If you’re at risk for vitamin D deficiency, talk to your doctor. Supplements, dietary changes, and safe and controlled exposure to sun can all help boost levels in the body. Making sure your body has sufficient levels of vitamin D offers important health protections and, perhaps, a welcome boost of energy in place of daytime sleepiness.

So how can you get the vitamin D you need? By Dr Mark Porter.

  • This is your main source: Sun, so spend time on direct sunshine. Expose your face and arms for sun regularly. At elast for 20 mins min 3 times a week without sun blockers.
  • Include following foods in your diet: oily fish, eggs, bread, milk, breakfast cereals.
  • Supplements.
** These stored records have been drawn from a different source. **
-- ==== Sys2Proof/Machine/RegMap.lean ====
section
/-! DEFINITION. The register map of the FP7440: the address of every register of the index (24_register_index.md)
by name, and for each register word its writable, read-only, write-only, write-1-to-clear, write-1-to-set and
shadowed bits (R7) and its reset value, from the field tables of the chapters. A register is known by its key: its
function 0 BAR0 offset, or 0x1000_0000 plus its function 1 BAR0 offset where function 1 alone has it. -/

namespace Sys2Proof.Machine

/-- Function 1 only registers are keyed from here. -/
abbrev fn1Base : Nat := 0x10000000

namespace Reg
Note NHS provides free supplements for some eligible groups (elderly, pregnant).
  • Stick to your recommended dose. Note: you can check your D-vitamin levels with a blood test.

Having that morning walk on every sunny day certainly makes a lot of sense now. It doesn’t only boost the production of a sleep hormone (called melatonin) but also vitamin/hormone D! Up and out!

Hey you there! Have you noticed anything interesting about the relationship between vitamin D and sleep? Did this post reveal you something new?

Wish you a relaxing day and a peaceful night.